ACTION ITEM:
Retype, character for character, the line containing "decode 0x1400000900FC0000#64 = .ok" along with each line after it through the end of the data, and only those.

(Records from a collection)
-- ==== Sys2Proof/Tests/Slice0.lean ====
section
/-! SUPPORT. Tests. Expected values are from the spec: the encodings of 30_encoding.md and the vectors of 95_test_vectors.md.
The second half holds, for every obligation with hypotheses, a witness: concrete arguments that meet all of them. -/

namespace Sys2Proof.Tests

open Sys2Proof.Machine

/-! ## Helpers -/

/-- The register state S0 of 41_ea_calculator.md. -/
def regsS0 : RegFile :=
  { ax := 0x1122, bx := 0x0200, cx := 0x3344, dx := 0x5566, sp := 0xFFFE, bp := 0x1000, si := 0x0050, di := 0xFFF0,
    cs := 0xF000, ds := 0x1000, es := 0xB800, ss := 0x2000 }

/-- The memory of 95_test_vectors.md 3.4. -/
def mem34 : Memory := [(0x10250, 0x9A), (0x10251, 0xBC), (0x11234, 0x34), (0x11235, 0x12), (0x21004, 0x78), (0x21005, 0x56)]

/-- A ready block at S0 on the reference bus with that memory. -/
def s0 : State := State.resetWith regsS0 (.ref ⟨mem34, []⟩) []

/-- The same with the unmapped set of 95_test_vectors.md 3.11. -/
def sUnmapped : State := State.resetWith regsS0 (.ref ⟨mem34, [⟨0xA0000, 0xBFFFF⟩]⟩) []

/-- S0 on an arbitrary bus. -/
def sPlatform : State := State.resetWith regsS0 (.platform ⟨0⟩) []

/-- A halted block. -/
def sHalted : State := { s0 with halted := true, diag := ⟨.registerModeEa, 0x0400001900000000⟩ }

/-- The state a step answers. -/
def nextState : StepResult → Option State
  | .next t => some t
  | .fault _ => none
  | .refused _ => none

/-- The response to a request word. -/
def answerTo (w : ReqWord) (s : State) : Option Response := (nextState (step (placeRequest w s))).bind State.response

/-- The registers after a request word. -/
def regsAfterStep (w : ReqWord) (s : State) : Option RegFile := (nextState (step (placeRequest w s))).map State.regs

/-- The memory of the reference bus after a request word. -/
def memAfterStep (w : ReqWord) (s : State) : Option Memory :=
  (nextState (step (placeRequest w s))).bind fun t =>
    match t.bus with
    | .ref b => some b.mem
    | .platform _ => none

/-- Whether the block is halted after a request word, and with which diagnostic. -/
def haltAfterStep (w : ReqWord) (s : State) : Option (Bool × Byte × ReqWord) :=
  (nextState (step (placeRequest w s))).map fun t => (t.halted, t.diag.cause.code, t.diag.req)

def okAnswer (v : Word) (c : Option Cost) : Response := ⟨.ok, v, c, none, .noFatal, 0⟩
def naAnswer : Response := ⟨.na, 0, none, none, .noFatal, 0⟩
def busErrorAnswer : Response := ⟨.busError, 0, none, some Config.unmapped, .noFatal, 0⟩
def fatalAnswer (c : Cause) (w : ReqWord) : Response := ⟨.fatal, 0, none, none, c, w⟩

/-- Segment, offset and linear address of a mode. -/
def addressOf (m : AddrMode) (ovr : SegOverride) (x : RegFile) : Option (Word × Word × Addr) :=
  (calcEa m ovr x).map fun p => (p.1, p.2, linearAddr p.1 p.2)

/-- The offset of a mode. -/
def offsetOf (m : AddrMode) (x : RegFile) : Option Word := (calcEa m .none x).map Prod.snd

/-! ## WellFormed: what it refuses -/

/-- The one check: an identity `bad(n)` whose code is a legal register's is no request (30_encoding.md R71). -/
theorem test_wf_refuses :
    (Instr.read8Register16 (.bad 0) .none).wf = false ∧ (Instr.read16Register16 (.bad 3) .none).wf = false ∧
    (Instr.write8Register16 (.bad 11) .none 0xA5).wf = false ∧ (Instr.write16Register16 (.bad 11) .es 0xBEEF).wf = false := by
  decide

theorem test_wf_accepts :
    (Instr.read16Register16 (.bad 12) .none).wf = true ∧ (Instr.write16Register16 (.bad 15) .none 0).wf = true ∧
    (Instr.read16Register16 (.reg .ss) .none).wf = true ∧ (Instr.write8FarAddress 1 2 .ds 3).wf = true := by
  decide

/-! ## Decode: words written out from 30_encoding.md -/

/-- Words of `read8` from 30_encoding.md R65 to R74. -/
theorem test_decode_read8_kinds :
    decode 0x00000000007F0000#64 = .ok (.read8Immediate8 0x7F .none) ∧
    decode 0x0880000012340000#64 = .ok (.read8Immediate16 0x1234 .es) ∧
    decode 0x1100000000FD0000#64 = .ok (.read8Relative8 0xFD .cs) ∧
    decode 0x19800000FED40000#64 = .ok (.read8Relative16 0xFED4 .ss) ∧
    decode 0x2200000012340000#64 = .ok (.read8Offset8 0x1234 .ds) ∧
    decode 0x0280000012340000#64 = .ok (.read8Offset16 0x1234 .none) ∧
    decode 0x0B00000000070000#64 = .ok (.read8Register8 .dl .es) ∧
    decode 0x1380000000060000#64 = .ok (.read8Register16 (.reg .si) .cs) ∧
    decode 0x2480000012340000#64 = .ok (.read8NearAddress 0x1234 .ds) ∧
    decode 0x0500123456780000#64 = .ok (.read8FarAddress 0x1234 0x5678 .none) ∧
    decode 0x0D80000000000000#64 = .ok (.read8NoOperand .es) ∧
    decode 0x1600000000000000#64 = .ok (.read8InvalidOperand .cs) := by
  decide

/-- Words of `read8` from 30_encoding.md R65 to R74. -/
theorem test_decode_read8_modes_plain :
    decode 0x1C00000000000000#64 = .ok (.read8BxSi .ss) ∧
    decode 0x2400000100000000#64 = .ok (.read8BxDi .ds) ∧
    decode 0x0400000200000000#64 = .ok (.read8BpSi .none) ∧
    decode 0x0C00000300000000#64 = .ok (.read8BpDi .es) ∧
    decode 0x1400000400000000#64 = .ok (.read8Si .cs) ∧
    decode 0x1C00000500000000#64 = .ok (.read8Di .ss) ∧
    decode 0x2400000600000000#64 = .ok (.read8Bp .ds) ∧
    decode 0x0400000700000000#64 = .ok (.read8Bx .none) ∧
    decode 0x1C00001900000000#64 = .ok (.read8RegisterMode .ss) := by
  decide

/-- Words of `read8` from 30_encoding.md R65 to R74. -/
theorem test_decode_read8_modes_disp8 :
    decode 0x0C00000800FC0000#64 = .ok (.read8BxSiDisp8 0xFC .es) ∧
    decode 0x1400000900FC0000#64 = .ok (.read8BxDiDisp8 0xFC .cs) ∧
    decode 0x1C00000A00FC0000#64 = .ok (.read8BpSiDisp8 0xFC .ss) ∧
    decode 0x2400000B00FC0000#64 = .ok (.read8BpDiDisp8 0xFC .ds) ∧
    decode 0x0400000C00FC0000#64 = .ok (.read8SiDisp8 0xFC .none) ∧
    decode 0x0C00000D00FC0000#64 = .ok (.read8DiDisp8 0xFC .es) ∧
    decode 0x1400000E00FC0000#64 = .ok (.read8BpDisp8 0xFC .cs) ∧
    decode 0x1C00000F00FC0000#64 = .ok (.read8BxDisp8 0xFC .ss) := by
  decide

RESPONSE:
    decode 0x1400000900FC0000#64 = .ok (.read8BxDiDisp8 0xFC .cs) ∧
    decode 0x1C00000A00FC0000#64 = .ok (.read8BpSiDisp8 0xFC .ss) ∧
    decode 0x2400000B00FC0000#64 = .ok (.read8BpDiDisp8 0xFC .ds) ∧
    decode 0x0400000C00FC0000#64 = .ok (.read8SiDisp8 0xFC .none) ∧
    decode 0x0C00000D00FC0000#64 = .ok (.read8DiDisp8 0xFC .es) ∧
    decode 0x1400000E00FC0000#64 = .ok (.read8BpDisp8 0xFC .cs) ∧
    decode 0x1C00000F00FC0000#64 = .ok (.read8BxDisp8 0xFC .ss) := by
  decide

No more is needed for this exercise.